Deep Learning: Training Models ● Loss Function Cross entropy (logistic loss) ○ ● Hyper parameter (initialization, Hinge loss ○ regularization, model search) Maximum likelihood ○ ○ Weight initialization L2 (root mean square) and L1 ○ ○ L1 and L2 (Weight decay) Adversarial ○ ○ Dropout Variational ○ ○ Learning rate ● Optimizers ○ Layer size SGD ○ Batch size ○ Momentum ○ ○ Data augmentation RMSProp ○ Adagrad ○ Adam ○

Multi-Layer Perceptron (MLP) ● Neural networks that consist of fully-connected layers and non-linear functions Also called Feedforward Neural Network or Deep Feedforward Network ○ A long history: perceptron (Rosenblatt, 1962), back-propagation (Rumelhart, ○ 1986), deep belief networks (Hinton and Salakhutdinov, 2006) 𝑧 = 𝑋 (&) ℎ (%) + 𝑐 (&) ℎ (") ℎ ($) ℎ (%) 𝑦 ℎ (%) = 𝑕 ( 𝑨 (%) ) 𝑧 𝑨 (%) = 𝑋 (%) ℎ ($) + 𝑐 (%) ℎ ($) = 𝑕 ( 𝑨 ($) ) 𝑨 ($) = 𝑋 ($) ℎ (") + 𝑐 ($) ℎ (") = 𝑕 ( 𝑨 (") ) Output layer Input layer 𝑨 (") = 𝑋 (") 𝑦 + 𝑐 (") Hidden layers

Deep Feedforward Network ● It is argued that the first breakthrough of deep learning is from the deep feedforward network (2011) The state-of-the-art acoustic model (GMM-HMM) in the speech recognition ○ Replace the GMM module with a deep feedforward network (up to 5 layers) ○ Initialize the weights matrix using an unsupervised learning algorithm ○ Deep belief network: greedy layer-wise using restricted Boltzmann machine ■ Context-Dependent Pre-trained Deep Neural Networks for Large Vocabulary Speech Recognition, George Dahl, Dong Yu, Li Deng, Alex Acero, 2012

Non-linear Functions ● There are several choices of non-linear functions (or activation functions) ReLU is the default choice in modern deep learning: fast and effective ○ There are also other choices such as Elastic Linear Unit and Maxout ○ Note that this is an element-wise operation in the neural network ○ 𝑓 " − 𝑓 !" Sigmoid Tanh 1 𝑓 " + 𝑓 !" 1 1 𝜏 𝑦 = 1 + 𝑓 !" -10 10 10 -10 0 0 Leaky ReLU ReLU 10 10 max(0, 𝑦) max(0.1𝑦, 𝑦) 10 -10 0 10 -10 0

Why the Nonlinear Function in the Hidden Layer? ● They capture the interaction between input elements with high-order This enables finding non-linear boundaries between different classes ○ Taylor series of a nonlinear function 𝑕 𝑨 ○ Non-zero coefficients for high-order polynomials: ■ 𝑕 𝑨 = 𝑏 # + 𝑏 $ 𝑨 + 𝑏 % 𝑨 % + 𝑏 & 𝑨 & + ⋯ interactions between all input elements 𝑨 % = 𝑥 $ % + 2𝑥 $ 𝑥 % 𝑦 $ 𝑦 % + 𝑥 % % + 2𝑥 $ 𝑦 $ 𝑐 + 2𝑥 % 𝑦 % 𝑐 + 𝑐 % 𝑨 = 𝑥 $ 𝑦 $ + 𝑥 % 𝑦 % + 𝑐 % 𝑦 $ % 𝑦 % 𝑦 $ 𝑦 $ 𝑦 " 𝑦 " 𝑏 ! + 𝑏 " 𝑨 + 𝑏𝑨 # = 0 𝑨 = 0

Why the Nonlinear Function in the Hidden Layer? ● What if the nonlinear functions are absent?
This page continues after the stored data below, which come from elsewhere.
@[simp] theorem makeAccesses_keeps (i : VIndex) (p : Plan) (s : State) :
      (makeAccesses i p s).powered = s.powered ∧ (makeAccesses i p s).resetLine = s.resetLine ∧
      (makeAccesses i p s).maint = s.maint ∧ (makeAccesses i p s).straps = s.straps ∧
      (makeAccesses i p s).mode = s.mode ∧ (makeAccesses i p s).startup = s.startup ∧
      (makeAccesses i p s).links = s.links ∧ (makeAccesses i p s).lanes = s.lanes ∧
      (makeAccesses i p s).votes = s.votes ∧ (makeAccesses i p s).controls = s.controls ∧
      (makeAccesses i p s).epoch = s.epoch ∧ (makeAccesses i p s).store.ports = s.store.ports ∧
      (makeAccesses i p s).store.roles = s.store.roles ∧
      (makeAccesses i p s).store.arbiter = s.store.arbiter ∧
      (makeAccesses i p s).store.changes = s.store.changes ∧
      (makeAccesses i p s).store.scrubCursor = s.store.scrubCursor ∧
      (makeAccesses i p s).store.scrubTimer = s.store.scrubTimer ∧
      (makeAccesses i p s).store.scrubCount = s.store.scrubCount ∧
      (makeAccesses i p s).store.rebuildInterval = s.store.rebuildInterval ∧
      (makeAccesses i p s).store.rebuildTimer = s.store.rebuildTimer ∧
      (makeAccesses i p s).monitors = s.monitors ∧ (makeAccesses i p s).faults = s.faults ∧
      (makeAccesses i p s).stop = s.stop ∧ (makeAccesses i p s).lock = s.lock ∧
      (makeAccesses i p s).config = s.config ∧ (makeAccesses i p s).pending = s.pending := by
  unfold makeAccesses; try dsimp only
  simp [foldl_field (g := fun t : State => t.powered), foldl_field (g := fun t : State => t.resetLine),
      foldl_field (g := fun t : State => t.maint), foldl_field (g := fun t : State => t.straps),
      foldl_field (g := fun t : State => t.mode), foldl_field (g := fun t : State => t.startup),
      foldl_field (g := fun t : State => t.links), foldl_field (g := fun t : State => t.lanes),
      foldl_field (g := fun t : State => t.votes), foldl_field (g := fun t : State => t.controls),
      foldl_field (g := fun t : State => t.epoch), foldl_field (g := fun t : State => t.store.ports),
      foldl_field (g := fun t : State => t.store.roles), foldl_field (g := fun t : State => t.store.arbiter),
      foldl_field (g := fun t : State => t.store.changes), foldl_field (g := fun t : State => t.store.scrubCursor),
      foldl_field (g := fun t : State => t.store.scrubTimer), foldl_field (g := fun t : State => t.store.scrubCount),
      foldl_field (g := fun t : State => t.store.rebuildInterval),
      foldl_field (g := fun t : State => t.store.rebuildTimer), foldl_field (g := fun t : State => t.monitors),
      foldl_field (g := fun t : State => t.faults), foldl_field (g := fun t : State => t.stop),
      foldl_field (g := fun t : State => t.lock), foldl_field (g := fun t : State => t.config),
      foldl_field (g := fun t : State => t.pending)]

@[simp] theorem handReports_keeps (i : VIndex) (d : DetectedBy) (p : Plan) (s : State) :
      (handReports i d p s).powered = s.powered ∧ (handReports i d p s).resetLine = s.resetLine ∧
      (handReports i d p s).maint = s.maint ∧ (handReports i d p s).straps = s.straps ∧
      (handReports i d p s).startup = s.startup ∧ (handReports i d p s).lanes = s.lanes ∧
      (handReports i d p s).epoch.number = s.epoch.number ∧
      (handReports i d p s).epoch.overruns = s.epoch.overruns ∧
      (handReports i d p s).epoch.journal = s.epoch.journal ∧
      (handReports i d p s).store.ports = s.store.ports ∧ (handReports i d p s).store.roles = s.store.roles ∧
      (handReports i d p s).store.banks = s.store.banks ∧
      (handReports i d p s).store.running = s.store.running ∧
      (handReports i d p s).store.changes = s.store.changes ∧
      (handReports i d p s).store.timedOut = s.store.timedOut ∧
      (handReports i d p s).store.scrubCursor = s.store.scrubCursor ∧
      (handReports i d p s).store.scrubCount = s.store.scrubCount ∧
      (handReports i d p s).store.rebuildInterval = s.store.rebuildInterval ∧
      (handReports i d p s).store.rebuildTimer = s.store.rebuildTimer ∧ (handReports i d p s).lock = s.lock ∧
      (handReports i d p s).free = s.free ∧ (handReports i d p s).pending = s.pending := by
  unfold handReports; try dsimp only
  repeat' split
  all_goals simp

@[simp] theorem complete_keeps (i : VIndex) (d : DetectedBy) (p : Plan) (s : State) :
      (complete i d p s).powered = s.powered ∧ (complete i d p s).resetLine = s.resetLine ∧
      (complete i d p s).maint = s.maint ∧ (complete i d p s).straps = s.straps ∧
      (complete i d p s).startup = s.startup ∧ (complete i d p s).lanes = s.lanes ∧
      (complete i d p s).epoch.number = s.epoch.number ∧
      (complete i d p s).epoch.overruns = s.epoch.overruns ∧
      (complete i d p s).epoch.journal = s.epoch.journal ∧
      (complete i d p s).store.changes = s.store.changes ∧
      (complete i d p s).store.scrubCursor = s.store.scrubCursor ∧
      (complete i d p s).store.scrubCount = s.store.scrubCount ∧ (complete i d p s).lock = s.lock ∧
      (complete i d p s).pending = s.pending := by
  unfold complete; try dsimp only
  simp

@[simp] theorem advanceScrub_keeps  (s : State) :
      (advanceScrub s).powered = s.powered ∧ (advanceScrub s).resetLine = s.resetLine ∧
      (advanceScrub s).maint = s.maint ∧ (advanceScrub s).straps = s.straps ∧ (advanceScrub s).mode = s.mode ∧
      (advanceScrub s).startup = s.startup ∧ (advanceScrub s).links = s.links ∧
      (advanceScrub s).lanes = s.lanes ∧ (advanceScrub s).votes = s.votes ∧
      (advanceScrub s).controls = s.controls ∧ (advanceScrub s).epoch = s.epoch ∧
      (advanceScrub s).store.ports = s.store.ports ∧ (advanceScrub s).store.roles = s.store.roles ∧
      (advanceScrub s).store.banks = s.store.banks ∧ (advanceScrub s).store.arbiter = s.store.arbiter ∧
      (advanceScrub s).store.running = s.store.running ∧ (advanceScrub s).store.changes = s.store.changes ∧
      (advanceScrub s).store.timedOut = s.store.timedOut ∧
      (advanceScrub s).store.scrubTimer = s.store.scrubTimer ∧
      (advanceScrub s).store.rebuildInterval = s.store.rebuildInterval ∧
      (advanceScrub s).store.rebuildTimer = s.store.rebuildTimer ∧ (advanceScrub s).monitors = s.monitors ∧
      (advanceScrub s).faults = s.faults ∧ (advanceScrub s).stop = s.stop ∧ (advanceScrub s).lock = s.lock ∧
      (advanceScrub s).config = s.config ∧ (advanceScrub s).free = s.free ∧
      (advanceScrub s).pending = s.pending := by
  unfold advanceScrub; try dsimp only
  simp

@[simp] theorem finishScrub_keeps (r : Running) (s : State) :
      (finishScrub r s).powered = s.powered ∧ (finishScrub r s).resetLine = s.resetLine ∧
      (finishScrub r s).maint = s.maint ∧ (finishScrub r s).straps = s.straps ∧
      (finishScrub r s).startup = s.startup ∧ (finishScrub r s).lanes = s.lanes ∧
      (finishScrub r s).epoch.number = s.epoch.number ∧ (finishScrub r s).epoch.overruns = s.epoch.overruns ∧
      (finishScrub r s).epoch.journal = s.epoch.journal ∧ (finishScrub r s).store.changes = s.store.changes ∧
      (finishScrub r s).lock = s.lock ∧ (finishScrub r s).pending = s.pending := by
  unfold finishScrub; try dsimp only
  repeat' split
  all_goals simp

@[simp] theorem endStream_keeps (l : Lane) (s : State) :
      (endStream l s).powered = s.powered ∧ (endStream l s).resetLine = s.resetLine ∧
      (endStream l s).maint = s.maint ∧ (endStream l s).straps = s.straps ∧ (endStream l s).mode = s.mode ∧
      (endStream l s).startup = s.startup ∧ (endStream l s).votes = s.votes ∧
      (endStream l s).controls = s.controls ∧ (endStream l s).epoch = s.epoch ∧
      (endStream l s).store = s.store ∧ (endStream l s).monitors = s.monitors ∧
      (endStream l s).faults = s.faults ∧ (endStream l s).stop = s.stop ∧ (endStream l s).lock = s.lock ∧
      (endStream l s).config = s.config ∧ (endStream l s).free = s.free ∧ (endStream l s).pending = s.pending := by
  unfold endStream; try dsimp only
  repeat' split
  all_goals simp

@[simp] theorem presentStream_keeps (l : Lane) (x : StreamRead) (s : State) :
      (presentStream l x s).powered = s.powered ∧ (presentStream l x s).resetLine = s.resetLine ∧
      (presentStream l x s).maint = s.maint ∧ (presentStream l x s).straps = s.straps ∧
      (presentStream l x s).mode = s.mode ∧ (presentStream l x s).startup = s.startup ∧
      (presentStream l x s).lanes = s.lanes ∧ (presentStream l x s).votes = s.votes ∧
      (presentStream l x s).controls = s.controls ∧ (presentStream l x s).epoch = s.epoch ∧
      (presentStream l x s).store.ports = s.store.ports ∧ (presentStream l x s).store.roles = s.store.roles ∧
      (presentStream l x s).store.banks = s.store.banks ∧
      (presentStream l x s).store.running = s.store.running ∧
      (presentStream l x s).store.changes = s.store.changes ∧
      (presentStream l x s).store.timedOut = s.store.timedOut ∧
      (presentStream l x s).store.scrubCursor = s.store.scrubCursor ∧
      (presentStream l x s).store.scrubTimer = s.store.scrubTimer ∧
      (presentStream l x s).store.scrubCount = s.store.scrubCount ∧
      (presentStream l x s).store.rebuildInterval = s.store.rebuildInterval ∧
      (presentStream l x s).store.rebuildTimer = s.store.rebuildTimer ∧
      (presentStream l x s).monitors = s.monitors ∧ (presentStream l x s).faults = s.faults ∧
      (presentStream l x s).stop = s.stop ∧ (presentStream l x s).lock = s.lock ∧
      (presentStream l x s).config = s.config ∧ (presentStream l x s).free = s.free ∧
      (presentStream l x s).pending = s.pending := by
  unfold presentStream; try dsimp only
  repeat' split
  all_goals simp

@[simp] theorem advanceRead_keeps (l : Lane) (s : State) :
      (advanceRead l s).powered = s.powered ∧ (advanceRead l s).resetLine = s.resetLine ∧
      (advanceRead l s).maint = s.maint ∧ (advanceRead l s).straps = s.straps ∧
      (advanceRead l s).mode = s.mode ∧ (advanceRead l s).startup = s.startup ∧
      (advanceRead l s).lanes = s.lanes ∧ (advanceRead l s).votes = s.votes ∧
      (advanceRead l s).controls = s.controls ∧ (advanceRead l s).epoch = s.epoch ∧
      (advanceRead l s).store.ports = s.store.ports ∧ (advanceRead l s).store.roles = s.store.roles ∧
      (advanceRead l s).store.banks = s.store.banks ∧ (advanceRead l s).store.running = s.store.running ∧
      (advanceRead l s).store.changes = s.store.changes ∧
      (advanceRead l s).store.timedOut = s.store.timedOut ∧
      (advanceRead l s).store.scrubCursor = s.store.scrubCursor ∧
      (advanceRead l s).store.scrubTimer = s.store.scrubTimer ∧
      (advanceRead l s).store.scrubCount = s.store.scrubCount ∧
      (advanceRead l s).store.rebuildInterval = s.store.rebuildInterval ∧
      (advanceRead l s).store.rebuildTimer = s.store.rebuildTimer ∧ (advanceRead l s).monitors = s.monitors ∧
      (advanceRead l s).faults = s.faults ∧ (advanceRead l s).stop = s.stop ∧
      (advanceRead l s).lock = s.lock ∧ (advanceRead l s).config = s.config ∧
      (advanceRead l s).free = s.free ∧ (advanceRead l s).pending = s.pending := by
  unfold advanceRead; try dsimp only
  repeat' split
  all_goals simp

@[simp] theorem formWord_keeps (l : Lane) (i : VIndex) (r : Resolution) (s : State) :
      (formWord l i r s).powered = s.powered ∧ (formWord l i r s).resetLine = s.resetLine ∧
      (formWord l i r s).maint = s.maint ∧ (formWord l i r s).straps = s.straps ∧
      (formWord l i r s).mode = s.mode ∧ (formWord l i r s).startup = s.startup ∧
      (formWord l i r s).lanes = s.lanes ∧ (formWord l i r s).votes = s.votes ∧
      (formWord l i r s).controls = s.controls ∧ (formWord l i r s).epoch = s.epoch ∧
      (formWord l i r s).store.ports = s.store.ports ∧ (formWord l i r s).store.roles = s.store.roles ∧
      (formWord l i r s).store.banks = s.store.banks ∧ (formWord l i r s).store.running = s.store.running ∧
      (formWord l i r s).store.changes = s.store.changes ∧
      (formWord l i r s).store.timedOut = s.store.timedOut ∧
      (formWord l i r s).store.scrubCursor = s.store.scrubCursor ∧
      (formWord l i r s).store.scrubTimer = s.store.scrubTimer ∧
      (formWord l i r s).store.scrubCount = s.store.scrubCount ∧
      (formWord l i r s).store.rebuildInterval = s.store.rebuildInterval ∧
      (formWord l i r s).store.rebuildTimer = s.store.rebuildTimer ∧
      (formWord l i r s).monitors = s.monitors ∧ (formWord l i r s).faults = s.faults ∧
      (formWord l i r s).stop = s.stop ∧ (formWord l i r s).lock = s.lock ∧
      (formWord l i r s).config = s.config ∧ (formWord l i r s).free = s.free ∧
      (formWord l i r s).pending = s.pending := by
  unfold formWord; try dsimp only
  repeat' split
  all_goals simp
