-- ==== Sys2Proof/Tests/Slice0.lean ====
section
/-! SUPPORT. Tests: the spec's worked examples, the refusal of an ill-formed term, and for every statement with
hypotheses a state and operands that meet them, clause by clause. -/

namespace Sys2Proof.Tests

open Sys2Proof.Machine Sys2Proof.Safety

/-! ### States to start from -/

/-- The configuration of the examples: the keys of Table 0-4, the regions of Table 3-5, the windows of Table 3-6, and
the defaults of Table 11-2. -/
def exampleItems : List (Nat × Half) :=
  [(0, 13), (1, 5), (3, 7000), (5, 16384), (6, 16384), (7, 8192)] ++
    [(50, 29), (51, 11), (52, 4096), (53, 2048), (55, 6144), (56, 4096), (57, 2048), (58, 32768), (59, 16384),
      (60, 8192)] ++
    [(100, 53), (101, 7), (102, 40000), (103, 6144), (106, 16384), (107, 8192)] ++
    [(151, 2047), (152, 13), (153, 2048), (154, 6143), (155, 1), (156, 8192), (157, 24575), (158, 10)] ++
    [(198, 20), (199, 50), (200, 100), (201, 5), (202, 10), (203, 60), (204, 4096), (205, 2000), (206, 12000),
      (207, 256), (208, 768), (209, 1)]

/-- The part in IDLE under that configuration, its banks swept. -/
def idle : State :=
  { State.reset with
    mode := .idle
    startup := .none
    store := { State.reset.store with
      banks := .all { cells := [], swept := 65536, fill := 0 }, scrubTimer := some 100 }
    config := { State.reset.config with
      stored := exampleItems, working := exampleItems, unconfigured := false,
      storedDigest := BitVec.ofNat 16 (digestOf exampleItems) } }

/-- All three lanes ACTIVE in RUN. -/
def inRun : State :=
  { idle with
    mode := .run
    lanes := .all { state := .active, score := 0, start := false, leave := false }
    epoch := { idle.epoch with timer := some 50 } }

def inMode (m : Mode) (s : State) : State := { s with mode := m }

def laneAs (l : Lane) (x : LaneState) (score : Nat) (s : State) : State :=
  modLane l (fun y => { y with state := x, score := score }) s

/-- A rollback is in flight with one record to restore. -/
def rollingBack : State :=
  { inRun with
    epoch := { inRun.epoch with rollback := true, timer := none, journal := [⟨1, .value 2, 0⟩] }
    store := { inRun.store with
      scrubTimer := none
      running := some { op := .restoreValue 2, index := 1, copies := writableCopies inRun, target := none,
                        listed := false } } }

/-- The part with two lanes fitted. -/
def twoLanes (s : State) : State := { laneAs .C .absent 0 s with straps := { lanes := .two, spare := true } }

/-- The configuration store is being written. -/
def writing (m : Mode) : State :=
  { idle with mode := m, config := { idle.config with writing := some ⟨exampleItems, 7, .B, true⟩ } }

/-- The frame check that a request should carry. -/
def kOf (c : Instr) : Half := match requestOf c with | some r => frameCheckOf r.bytes | none => 0

/-- A vote entry for an index, opened by lane A. -/
def entry (i : VIndex) (st : EntryState) (a b c : Slot) (p : Option Prior) : VoteEntry :=
  { index := i, state := st, slots := ⟨a, b, c⟩, prior := p, opener := .A, voters := .all true, window := 20,
    expiryDue := false }

def withEntry (e : VoteEntry) (s : State) : State :=
  { s with votes := s.votes ++ [e]
           epoch := { s.epoch with reservations := s.epoch.reservations + openCount [e] } }

/-- The operation `op` at index `i` runs at the bank interface. -/
def running_ (op : Op) (i : VIndex) (s : State) : State :=
  startOp { op := op, index := i, copies := usableCopies s i, target := none, listed := faultListed s i } s

/-- Roles X and Y are OFFLINE: the store is LOST. -/
def lostStore (s : State) : State := setRoleState .Y (.offline .port) (setRoleState .X (.offline .rate) s)

/-- The accesses at port `p` have met these timeouts. -/
def missed (p : Port) (rd wr : Bool) (s : State) : State :=
  { s with store := { s.store with timedOut := s.store.timedOut.set p { rd := rd, wr := wr } } }

/-- These changes of the role table wait. -/
def asked (cs : List RoleChange) (s : State) : State := { s with store := { s.store with changes := cs } }

/-- The journal holds these records. -/
def withJournal (js : List JournalRec) (s : State) : State := { s with epoch := { s.epoch with journal := js } }

/-- Lanes A and B have finished the open epoch, and lane C owes the one before: closure is pending. -/
def finished (s : State) : State :=
  { s with epoch := { s.epoch with finish := ⟨true, true, false⟩, owed := ⟨false, false, true⟩ } }

/-- 32 indices are listed. -/
def fullList (s : State) : State :=
  { s with faults := (List.range 32).map fun n => ⟨BitVec.ofNat 16 (30000 + n), .scrub, 0⟩ }
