theorem SameStateButError.popped (rest : List HostOp) : SameStateButError (s.popped rest) (s'.popped rest) :=
  ⟨h.engine, rfl, h.draws, by simp [h.latLeft]⟩

theorem SameStateButError.raiseError (c : ErrorCode) : SameStateButError (s.raiseError c) (s'.raiseError c) :=
  h.setEngine (h.engine.raiseError_congr c)

theorem SameStateButError.accept (i : Instr) : SameStateButError (s.accept i) (s'.accept i) :=
  ⟨h.engine.accept_congr i, h.inputs, by simp [h.draws], by simp [h.draws]⟩

theorem SameStateButError.complete (i : Instr) :
    SameStateButError (s.complete (commandEffect i)) (s'.complete (commandEffect i)) :=
  h.setEngine (h.engine.commandEffect_congr i).retire_congr

theorem SameStateButError.applyReset : SameStateButError (applyReset s) (applyReset s') :=
  ⟨.refl _, h.inputs, h.draws, rfl⟩

theorem SameStateButError.readIsDraw_eq (off : Offset) : readIsDraw off s'.engine = readIsDraw off s.engine := by
  rw [readIsDraw, readIsDraw, h.engine.busy_eq]

theorem SameStateButError.regRead (off : Offset) : SameStateButError (regRead off s) (regRead off s') :=
  ⟨h.engine, h.inputs, by simp [Machine.regRead, h.readIsDraw_eq, h.draws], h.latLeft⟩

theorem SameStateButError.pollStatus : SameStateButError (pollStatus s) (pollStatus s') := by
  rw [pollStatus_eq, pollStatus_eq]
  exact ⟨h.engine, by simp [h.engine.busy_eq, h.inputs], h.draws, h.latLeft⟩

theorem SameStateButError.regReadValue_eq {off : Offset} (hal : off.toNat % 4 = 0) (hoff : off ≠ 0x78) :
    regReadValue off s' = regReadValue off s := by
  rw [regReadValue, regReadValue, h.readIsDraw_eq, h.draws]
  cases hr : regAt off with
  | none => rfl
  | some r =>
    have hstatus : r ≠ .status := by
      rintro rfl
      exact hoff (regOffset_of_regAt off hal _ hr).symm
    simp only [h.engine.readReg_eq hstatus]

theorem SameStateButError.next_iff (op : HostOp) (rest : List HostOp) : Next s' op rest ↔ Next s op rest := by
  have hd : NotDue s' ↔ NotDue s := by rw [NotDue, NotDue, h.latLeft, h.engine.pend_eq]
  exact ⟨fun hn => ⟨hd.1 hn.notDue, h.inputs ▸ hn.inputs⟩, fun hn => ⟨hd.2 hn.notDue, h.inputs.trans hn.inputs⟩⟩

end

/-! ## Outcomes that agree but for the error -/

/-- R21, R77: two words that differ at most in ERR (bit 1) and ERRCODE (bits 7:4). -/
def SameWordButError (v v' : Word) : Prop := ∀ k : Nat, k ≠ 1 → k < 4 ∨ 8 ≤ k → v.getLsbD k = v'.getLsbD k

/-- What the same event makes of two states that have returned `w` and `w'`: states that agree but for the error, with
the same word returned if any, or one that differs in the error bits if `ReadsStatus`; or the same fault. -/
inductive OutcomesAgree (ReadsStatus : Prop) (w w' : List Word) :
    Host.Outcome State Fault Refusal → Host.Outcome State Fault Refusal → Prop where
  | silent {t t' : State} (h : SameStateButError t t') (hr : t.returned = w) (hr' : t'.returned = w') :
      OutcomesAgree ReadsStatus w w' (.next t) (.next t')
  | returns {t t' : State} {v v' : Word} (h : SameStateButError t t') (hr : t.returned = v :: w)
      (hr' : t'.returned = v' :: w') (hv : v = v' ∨ ReadsStatus ∧ SameWordButError v v') :
      OutcomesAgree ReadsStatus w w' (.next t) (.next t')
  | fault (f : Fault) : OutcomesAgree ReadsStatus w w' (.fault f) (.fault f)

section
variable {ReadsStatus : Prop} {s s' : State} (h : SameStateButError s s')
include h

theorem exec_agrees (i : Instr) : OutcomesAgree ReadsStatus s.returned s'.returned (exec i s) (exec i s') := by
  have hraise (c : ErrorCode) :
      OutcomesAgree ReadsStatus s.returned s'.returned (.next (s.raiseError c)) (.next (s'.raiseError c)) :=
    .silent (h.raiseError c) rfl rfl
  by_cases hp : s.engine.PEND = some i
  · rw [exec_pending hp, exec_pending (h.engine.pend_eq.trans hp)]
    exact .silent (h.complete i) rfl rfl
  · by_cases hi : i = .nop
    · subst hi
      simp only [exec, execNop, h.engine.pend_eq, h.engine.busy_eq, if_neg hp]
      split
      · exact hraise _
      · exact .silent h rfl rfl
    · simp only [exec_eq_runCommand hi, runCommand, h.engine.pend_eq, h.engine.busy_eq, h.engine.commandCheck_eq,
        if_neg hp]
      split
      · exact hraise _
      · cases commandCheck i s.engine with
        | some c => exact hraise c
        | none => exact .silent (h.accept i) rfl rfl

theorem issue_agrees (v : Word) : OutcomesAgree ReadsStatus s.returned s'.returned (issue v s) (issue v s') := by
  cases hd : decode v with
  | error x =>
    have hillegal := not_legalWord_of_decode_error hd
    rw [issue_of_not_legalWord hillegal, issue_of_not_legalWord hillegal]
    exact .silent (h.raiseError _) rfl rfl
  | ok i =>
    rw [issue_of_decode hd, issue_of_decode hd]
    exact exec_agrees h i

theorem regWrite_agrees (off : Offset) (v : Word) :
    OutcomesAgree ReadsStatus s.returned s'.returned (regWrite off v s) (regWrite off v s') := by
  cases hr : regAt off with
  | none =>
    simp only [regWrite, hr]
    exact .silent h rfl rfl
  | some r =>
    simp only [regWrite, hr, writeRegister, h.engine.busy_eq]
    split
    · exact .silent (h.raiseError _) rfl rfl
    · split
      · exact issue_agrees h v
      · exact .silent (h.setEngine (h.engine.writeReg_congr r v)) rfl rfl

/-- R33, R77: two reads of an aligned offset return the same word, unless they read STATUS. -/
theorem regRead_agrees {off : Offset} (hal : off.toNat % 4 = 0) (hstatus : off = 0x78 → ReadsStatus) :
    OutcomesAgree ReadsStatus s.returned s'.returned (.next (regRead off s)) (.next (regRead off s')) := by
  refine .returns (h.regRead off) rfl rfl ?_
  by_cases hoff : off = 0x78
  · subst hoff
    rw [regReadValue_status, regReadValue_status]
    exact .inr ⟨hstatus rfl, fun _ => statusWord_getLsbD_of_sameButError h.engine⟩
  · exact .inl (h.regReadValue_eq hal hoff).symm

theorem pollStatus_agrees (hstatus : ReadsStatus) :
    OutcomesAgree ReadsStatus s.returned s'.returned (.next (pollStatus s)) (.next (pollStatus s')) :=
  .returns h.pollStatus (by rw [pollStatus_eq]) (by rw [pollStatus_eq])
    (.inr ⟨hstatus, fun _ => statusWord_getLsbD_of_sameButError h.engine⟩)

theorem perform_agrees {op : HostOp} (hstatus : op = .read 0x78 4 ∨ op = .wait → ReadsStatus) :
    OutcomesAgree ReadsStatus s.returned s'.returned (perform op s) (perform op s') := by
  cases op with
  | read off bytes =>
    cases href : accessRefused off bytes with
    | true =>
      simp only [perform, href]
      exact .fault _
    | false =>
      obtain ⟨rfl, hal⟩ := (accepted_iff off bytes).1 href
      simp only [perform, href]
      exact regRead_agrees h hal fun hoff => hstatus (.inl (by rw [hoff]))
  | write off bytes v =>
    simp only [perform]
    split
    · exact .fault _
    · exact regWrite_agrees h off v
  | wait => exact pollStatus_agrees h (hstatus (.inr rfl))
  | reset => exact .silent h.applyReset rfl rfl

/-- R77: one step from each of two states that agree but for the error. -/
theorem step_agrees : OutcomesAgree (NextReadsStatus s) s.returned s'.returned (step s) (step s') := by
  obtain ⟨i, ⟨hp, hl⟩, ht⟩ | ⟨hd, hin, ht⟩ | ⟨op, rest, hn, ht⟩ := step_cases (s := s) rfl
  · rw [ht, step_due ⟨h.engine.pend_eq.trans hp, h.latLeft.trans hl⟩, exec_pending (h.engine.pend_eq.trans hp)]
    exact .silent (h.complete i) rfl rfl
  · have hd' : NotDue s' := fun hl => h.engine.pend_eq.trans (hd (h.latLeft.symm.trans hl))
    rw [ht, step_quiet hd' (h.inputs.trans hin)]
    exact .silent h.tick rfl rfl
  · have hstatus : op = .read 0x78 4 ∨ op = .wait → NextReadsStatus s := by
      rintro (rfl | rfl)
      · exact ⟨rest, .inl hn⟩
      · exact ⟨rest, .inr hn⟩
    rw [← ht, step_next ((h.next_iff op rest).2 hn)]
    exact perform_agrees (h.popped rest) hstatus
Multiplications of linear transform = another linear transform ○ Geometrically, linear transformation does scaling, sheering and rotation ○ source: http://www.ams.org/publicoutreach/feature-column/fcarc-svd

Deep Learning: Intro Juhan Nam Review of Traditional Machine - PowerPoint PPT Presentation

GCT634/AI613: Musical Applications of Machine Learning (Fall 2020) Deep Learning: Intro Juhan Nam Review of Traditional Machine Learning The traditional machine learning pipeline Temporal Frame-level Unsupervised Classifier Summary

Hao Su July 6, 2017 Outline Overview of 3D deep learning 3D deep learning algorithms

All You Want To Know About CNNs Yukun Zhu Deep Learning Deep Learning Image from

Deep Neural Networks and Deep Reinforcement Learning Deep Learning, Goodfellow, Bengio and

Interchange Intro Presentation Plus: Intro (Mixed media Interchange Intro Presentation Plus: Intro

Interchange Intro Presentation Plus: Intro (Mixed media Interchange Intro Presentation Plus: Intro

AGN deep multiwavelength AGN deep multiwavelength AGN deep multiwavelength surveys: surveys:

Deep Learning: Theory and Practice Deep Learning - Practical 02-04-2020 Considerations

Presentation about Deep Learning --- Zhongwu xie Contents 1.Brief introduction of Deep learning.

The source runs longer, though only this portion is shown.